In these conversations I’ve realised that many mums carry a guilt about not spending enough time/being ‘enough’ for their child/children.

Listening to/reading the findings of various psychologists recently, I’ve been fascinated to learn about the way humans are wired and that so much of who a person will be and how they interact with others in their later years, is developed in the first three years of life through meaningful connections.

My feeling is that QUALITY TRUMPS QUANTITY. My motto as a mum is simply ‘be present’. In a day and age of so many things screaming for our attention, the temptation is to be constantly multitasking, using our devices and only half-listening when our kids try to engage in meaningful dialogue with us. I guess the challenge isn’t so much “how do you find the time” but “how can you be present in the little moments of the day?”

I’ve tried to put a few things in place to make space for more meaningful interactions with my kids ~

  • Cut the socials – social media bleeds you dry (time-wise) but doesn’t really leave you with much (well, not me anyway) so I get rid of them from time to time. I like to have a squiz in the evenings, but I try to stay away during the day. When I go through periods of being ‘off’ the socials, I don’t go to the extreme of deleting accounts, but delete the apps from my phone so I’m not tempted to just open them up without even thinking and scrooooolling.

  • Look at my kids in the eye when talking to them and expect them to do the same – when you see half the world looking down at their devices constantly/with fleeting attention spans, it becomes clear that giving undivided attention and using eye contact are skills to be learned in these early years!

  • Find just ten minutes of focused time (one to one) each day – look for one thing that your child needs to work on/develop skills in (this could be a simple game or puzzle, writing their name, reading etc) and engage in the activity with them.

  • Read aloud to your kids each day – this can be solo or as a collective and can start as a baby.

  • Teach/show them something new regularly – kids are going to be more engaged with any game/puzzle/activity if you initially spend the time showing them/teaching them how to play/setting up what they will then do independently.

  • Make yourself available for a cuddle or to hold their hand when they initiate it – this time in their lives is so fleeting… one day they won’t want to give you a cuddle or hold your hand… so embrace it!

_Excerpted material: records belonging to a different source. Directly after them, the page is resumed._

-- ==== Sys2Proof/Tests/Slice0.lean ====
section
/-! SUPPORT. Tests: bindings that WellFormed refuses, codes written out in bits, single steps from the vectors of
95_test_vectors (each names its vector), and for every statement with hypotheses a state that meets them. -/

namespace Sys2Proof.Tests

open Sys2Proof Sys2Proof.Machine

/-! ### States the tests start from -/

/-- TESTBIND with its proof of R9. -/
def tb : Binding := {}

/-- TESTBIND with a poll bound (PRG-3 (b), TV-K8 to TV-K10). -/
def tbPoll (n : Word) (h : ({ testbind with pollMax := n } : BindingData).wf = true := by decide +kernel) : Binding :=
  { data := { testbind with pollMax := n }, ok := h }

/-- REGS listed as words. -/
def regsOf (l : List (Nat × Word)) : Memory := l.foldl (fun m r => writeWord m r.1 r.2) []

/-- Timers of latency 0, that of F_SYSCLK_SWS as given, none running. -/
def timersOf (sws : Option Nat) : Timers :=
  let t : Timer := { lat := some 0, cnt := none }
  ⟨t, t, t, t, t, t, { t with lat := sws }⟩

/-- The reference environment (R80): writes applied at once, latency 0. -/
def refEnv (l : List (Nat × Word)) : Env :=
  { Env.atReset with regs := regsOf l, timers := timersOf (some 0), posting := false }

/-- The block in a step, beside an environment. -/
def at' (B : Binding) (c : Code) (e : Env) : State := { State.resetWith B e with ST := c }

/-- A step of `exec` as a state; a stop would leave the state as it was. -/
def after (i : Instr) (s : State) : State :=
  match exec i s with
  | .next t => t
  | _ => s

/-- The start registers of PRG-1. -/
def prg1Regs : List (Nat × Word) := [(0x04, 0x2C00), (0x08, 0x40001000), (0x10, 0x18), (0x40, 0x400), (0x80, 0x100)]

/-- The start of PRG-1; the clock switch reports at once, or never. -/
def start (reports : Bool) : State :=
  let s := State.resetWith tb { refEnv prg1Regs with timers := timersOf (if reports then some 0 else none) }
  { s with ports := { s.ports with start := true } }

/-- The end registers of PRG-1. -/
def prg1End : Env :=
  { refEnv [(0x00, 0x303), (0x04, 0xF), (0x08, 0x5123B711), (0x0C, 3), (0x10, 1), (0x14, 0x10000000), (0x40, 0x100),
      (0x80, 0x105)] with visBkpWpdis := 1, visLseOn := 1 }

/-! ### Bindings that R9 refuses -/

theorem test_testbind_wf : testbind.wf = true := by decide +kernel

/-- R9 (a): an address that is no multiple of 4. -/
theorem test_refuses_misaligned :
    ({ testbind with fields := { testbind.fields with vos := ⟨0x42, 0x600, 9⟩ } } : BindingData).wf = false := by
  decide +kernel

/-- R9 (a): an address of 2^AW or above. -/
theorem test_refuses_address_too_high : ({ testbind with aw := 7 } : BindingData).wf = false := by decide +kernel

/-- R9 (b): a mask with a hole. -/
theorem test_refuses_hole_in_mask :
    ({ testbind with fields := { testbind.fields with vos := ⟨0x40, 0xA00, 9⟩ } } : BindingData).wf = false := by
  decide +kernel

/-- R9 (b): a position that is not the mask's lowest bit; for F_PLL_CFG, a position that is not 0. -/
theorem test_refuses_wrong_position :
    ({ testbind with fields := { testbind.fields with vos := ⟨0x40, 0x600, 8⟩ } } : BindingData).wf = false ∧
    ({ testbind with fields := { testbind.fields with pllCfg := ⟨0x08, 0x03FFFFF3, 4⟩ } } : BindingData).wf = false := by
  decide +kernel

/-- R9 (c): a value wider than its field. -/
theorem test_refuses_wide_value : ({ testbind with vWsTarget := 16 } : BindingData).wf = false := by decide +kernel

/-- R9 (d): configuration bits outside the mask. -/
theorem test_refuses_config_outside_mask : ({ testbind with vPllCfg := 0x0123B719 } : BindingData).wf = false := by
  decide +kernel

/-- R9 (e): a final AHB ratio above 1, and a safe code that does not divide most. -/
theorem test_refuses_ahb_codes : ({ testbind with vAhbFinal := 8 } : BindingData).wf = false ∧
    ({ testbind with vAhbSafe := 0xE } : BindingData).wf = false := by decide +kernel

/-- R9 (f): the output enable inside the configuration mask. -/
theorem test_refuses_sysout_in_config :
    ({ testbind with fields := { testbind.fields with pllSysoutEn := ⟨0x08, 0x10, 4⟩ } } : BindingData).wf = false := by
  decide +kernel

/-- R9 (g): two fields over one bit; an aliased F_LSESYS_FLAG is let through. -/
theorem test_refuses_overlap :
    ({ testbind with fields := { testbind.fields with hsiRdy := ⟨0x00, 1, 0⟩ } } : BindingData).wf = false ∧
    ({ testbind with fields := { testbind.fields with lsesysFlag := testbind.fields.lsesysEn } } : BindingData).wf = true := by
  decide +kernel

/-- R9 (h): a gate bit of 32, and a misaligned bank. -/
theorem test_refuses_gate_rows : ({ testbind with gateTable := [⟨1, 0, 32⟩] } : BindingData).wf = false ∧
    ({ testbind with bankAddr := #v[0x14, 0x19, 0x1C] } : BindingData).wf = false := by decide +kernel

/-- R40: sub-fields whose union is not the mask of F_PLL_CFG, with a bit missing and with one too many. -/
theorem test_refuses_pll_layout :
    ({ testbind with pllLayout := { testbind.pllLayout with src := ⟨0x1, 0, []⟩ } } : BindingData).wf = false ∧
    ({ testbind with pllLayout := { testbind.pllLayout with q := ⟨0x40700000, 20, []⟩ } } : BindingData).wf = false := by
  decide +kernel

/-- R8: a divide ratio of 0, and a negative frequency. -/
theorem test_refuses_ratio_and_frequency :
    ({ testbind with divApb := { rows := [(4, 0)], otherwise := 1 } } : BindingData).wf = false ∧
    ({ testbind with fReset := -1 } : BindingData).wf = false := by decide +kernel

/-! ### Codes written out from R91 and R97: unit in bits 6:5, index in bits 4:0 -/

theorem test_decode_csq : decode (0b00#2 ++ 0b00000#5) = some .idle ∧ decode (0b00#2 ++ 0b01100#5) = some .o3c ∧
    decode (0b00#2 ++ 0b10010#5) = some .s4b ∧ decode (0b00#2 ++ 0b11110#5) = some .halt ∧
    decode (0b00#2 ++ 0b11111#5) = some .done := by decide

theorem test_decode_pce : decode (0b01#2 ++ 0b00010#5) = some .p3 ∧ decode (0b01#2 ++ 0b00101#5) = some .p6 := by decide

theorem test_decode_ptf : decode (0b10#2 ++ 0b00000#5) = some .s5 ∧ decode (0b10#2 ++ 0b00111#5) = some .s9b := by decide

theorem test_decode_cgt : decode (0b11#2 ++ 0b00000#5) = some .g1 := by decide

/-- The codes beside the listed ones are illegal. -/
theorem test_decode_illegal : decode 0x13 = none ∧ decode 0x1D = none ∧ decode 0x26 = none ∧ decode 0x3F = none ∧
    decode 0x48 = none ∧ decode 0x61 = none ∧ decode 0x7F = none := by decide

/-- Every step's code as R97 lists it. -/
theorem test_encode_table : Instr.all.map encode =
    [0x00, 0x01, 0x02, 0x03, 0x04, 0x05, 0x06, 0x07, 0x08, 0x09, 0x0A, 0x0B, 0x0C, 0x0D, 0x0E, 0x0F, 0x10, 0x11, 0x12,
     0x1E, 0x1F, 0x20, 0x21, 0x22, 0x23, 0x24, 0x25, 0x40, 0x41, 0x42, 0x43, 0x44, 0x45, 0x46, 0x47, 0x60] := by decide

/-- A table word holds no bit above the code. -/
theorem test_decodeTableWord : decodeTableWord 8 0x25 = some .p6 ∧ decodeTableWord 8 0xA5 = none ∧
    decodeTableWord 7 0xA5 = some .p6 := by decide

theorem test_withFetchWord : (State.reset.withFetchWord 8 0x25).ST = 0x25 ∧ (State.reset.withFetchWord 8 0x25).sched = [] :=
  ⟨rfl, rfl⟩

/-! ### Section 3.1 of the vectors -/

/-- TV-A1 to TV-A4, TV-A6, TV-A9. -/
theorem test_ins : ins testbind.fields.ahbPre 0x2C00 0xF = 0x2CF0 ∧ ins testbind.fields.vos 0xFFFFFFFF 0 = 0xFFFFF9FF ∧
    ins testbind.fields.pwrclkEn 0xEFFFFFFF 1 = 0xFFFFFFFF ∧ ins testbind.fields.flashWs 0x107 5 = 0x105 ∧
    ins testbind.fields.pllCfg 0xFFFFFFFF 0x0123B711 = 0xFD23B71D ∧ ins testbind.fields.sysclkSw 0 7 = 3 := by decide

/-- TV-A5, TV-A7, TV-A8. -/
theorem test_fld : fld testbind.fields.pllCfg 0x5123B711 = 0x0123B711 ∧ fld testbind.fields.sysclkSws 0x2CFF = 3 ∧
    fld testbind.fields.apb1Pre 0x2C00 = 4 ∧ fld testbind.fields.apb2Pre 0x2C00 = 5 := by decide

/-- TV-A10 to TV-A13. -/
theorem test_clocks : pllTuple testbind 0x0123B711 = ⟨1, 1, 55, 7, 2, 2⟩ ∧ fPll testbind 0x0123B711 = 110000000 ∧
    DivTable.ratio testbind.divAhb 0xF = 256 ∧ DivTable.ratio testbind.divAhb 0 = 1 ∧
    DivTable.ratio testbind.divApb 4 = 2 ∧ DivTable.ratio testbind.divApb 5 = 4 ∧ wsRequired testbind 4000000 = 0 ∧
    wsRequired testbind 20000000 = 0 ∧ wsRequired testbind 20000001 = 1 ∧ wsRequired testbind 110000000 = 5 := by
  decide +kernel

/-- R64: byte `addr + i` holds bits `8i+7 : 8i`. -/
theorem test_little_endian : regsOf [(0x80, 0x0000A1B2)] = [(0x80, 0xB2), (0x81, 0xA1)] ∧
    readWord [(0x80, 0xB2), (0x83, 0x01)] 0x80 = 0x010000B2 := by decide

/-! ### Section 3.2 of the vectors -/

/-- TV-K1, TV-K3: S5's two halves. -/
theorem test_s5 :
    let s := after .s5 (at' tb 0x40 (refEnv [(0x04, 0x2C00)]))
    let t := after .s5 s
    (s.ST = 0x40 ∧ s.PH = true ∧ s.T = 0x2C00 ∧ s.trace = [.read 0x04 0x2C00]) ∧
    (t.ST = 0x41 ∧ t.PH = false ∧ t.PCNT = 0 ∧ t.trace = [.read 0x04 0x2C00, .write 0x04 0x2CF0]) := by decide +kernel

/-- TV-K2: P1 with the PLL off still writes. -/
theorem test_p1_unchanged_word :
    let t := after .p1 (after .p1 (at' tb 0x20 (refEnv [(0x00, 0x3)])))
    t.ST = 0x21 ∧ t.trace = [.read 0x00 0x3, .write 0x00 0x3] := by decide +kernel

/-- TV-K4. -/
theorem test_s1b : (after .s1b (at' tb 0x02 (refEnv [(0x14, 0x10000000)]))).ST = 0x03 := by decide +kernel

/-- TV-K5: S2B compares nothing. -/
theorem test_s2b :
    let t := after .s2b (at' tb 0x04 { refEnv [(0x40, 0xFFFFFFFF)] with visBkpWpdis := 1 })
    t.ST = 0x05 ∧ t.T = 0xFFFFFFFF := by decide +kernel

/-- TV-K6: O1A's write, then one read of O1B. -/
theorem test_o1b :
    let t := after .o1b (after .o1a (after .o1a (at' tb 0x05 (refEnv []))))
    t.ST = 0x07 ∧ t.trace = [.read 0x00 0, .write 0x00 1, .read 0x00 3] := by decide +kernel

/-- P6 with the ready flag on its way for `k` more reads. -/
def lockingIn (B : Binding) (k : Nat) : State :=
  let e := refEnv [(0x00, 0x103)]
  at' B 0x25 { e with timers := setCnt e.timers .pllRdy (some k) }

/-- TV-K7: two mismatches, then the match; `PCNT` stays 0. -/
theorem test_p6_unbounded :
    let s := after .p6 (after .p6 (lockingIn tb 2))
    s.ST = 0x25 ∧ s.PCNT = 0 ∧ (after .p6 s).ST = 0x11 ∧ (after .p6 s).T = 0x303 := by decide +kernel

/-- TV-K8 and TV-K9: the match on the last attempt completes, and a third mismatch halts. -/
theorem test_p6_bounded :
    let s := after .p6 (after .p6 (lockingIn (tbPoll 3) 2))
    let t := after .p6 (after .p6 (after .p6 (lockingIn (tbPoll 3) 3)))
    (s.PCNT = 2 ∧ (after .p6 s).ST = 0x11 ∧ (after .p6 s).PCNT = 0 ∧ (after .p6 s).TO = false) ∧
    (t.ST = 0x1E ∧ t.TO = true ∧ t.FAIL = 0x25 ∧ t.PCNT = 3 ∧ t.T = 0x103) := by decide +kernel

/-- TV-K11: P2 waits for 0. -/
theorem test_p2 : (after .p2 (at' tb 0x21 (refEnv [(0x00, 0x203)]))).ST = 0x21 ∧
    (after .p2 (at' tb 0x21 (refEnv [(0x00, 0x003)]))).ST = 0x22 := by decide +kernel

  • Start a ‘home day’ with purpose – involve the kids by making a list! We get a big A3 sheet of paper and everyone gets to choose something (or more than one thing) they’d like to do during the day, which goes on the list. Everyone feels like they are ‘seen/heard’ and when their activity gets done, there is a real sense of achievement as they tick it off. (It also gives you some direction for the day so you don’t end up with the tv on constantly or fearful of having to have everyone at home!)

I guess being present comes down to being self aware. I want my kids to engage with those who surround them in their lives, so the training ground for engagement is now, at home. I don’t think i’ll ever regret waiting ten minutes to hang the washing out, in order to sit and read or complete a puzzle with one of my kids.
After all, what’s ten minutes, right?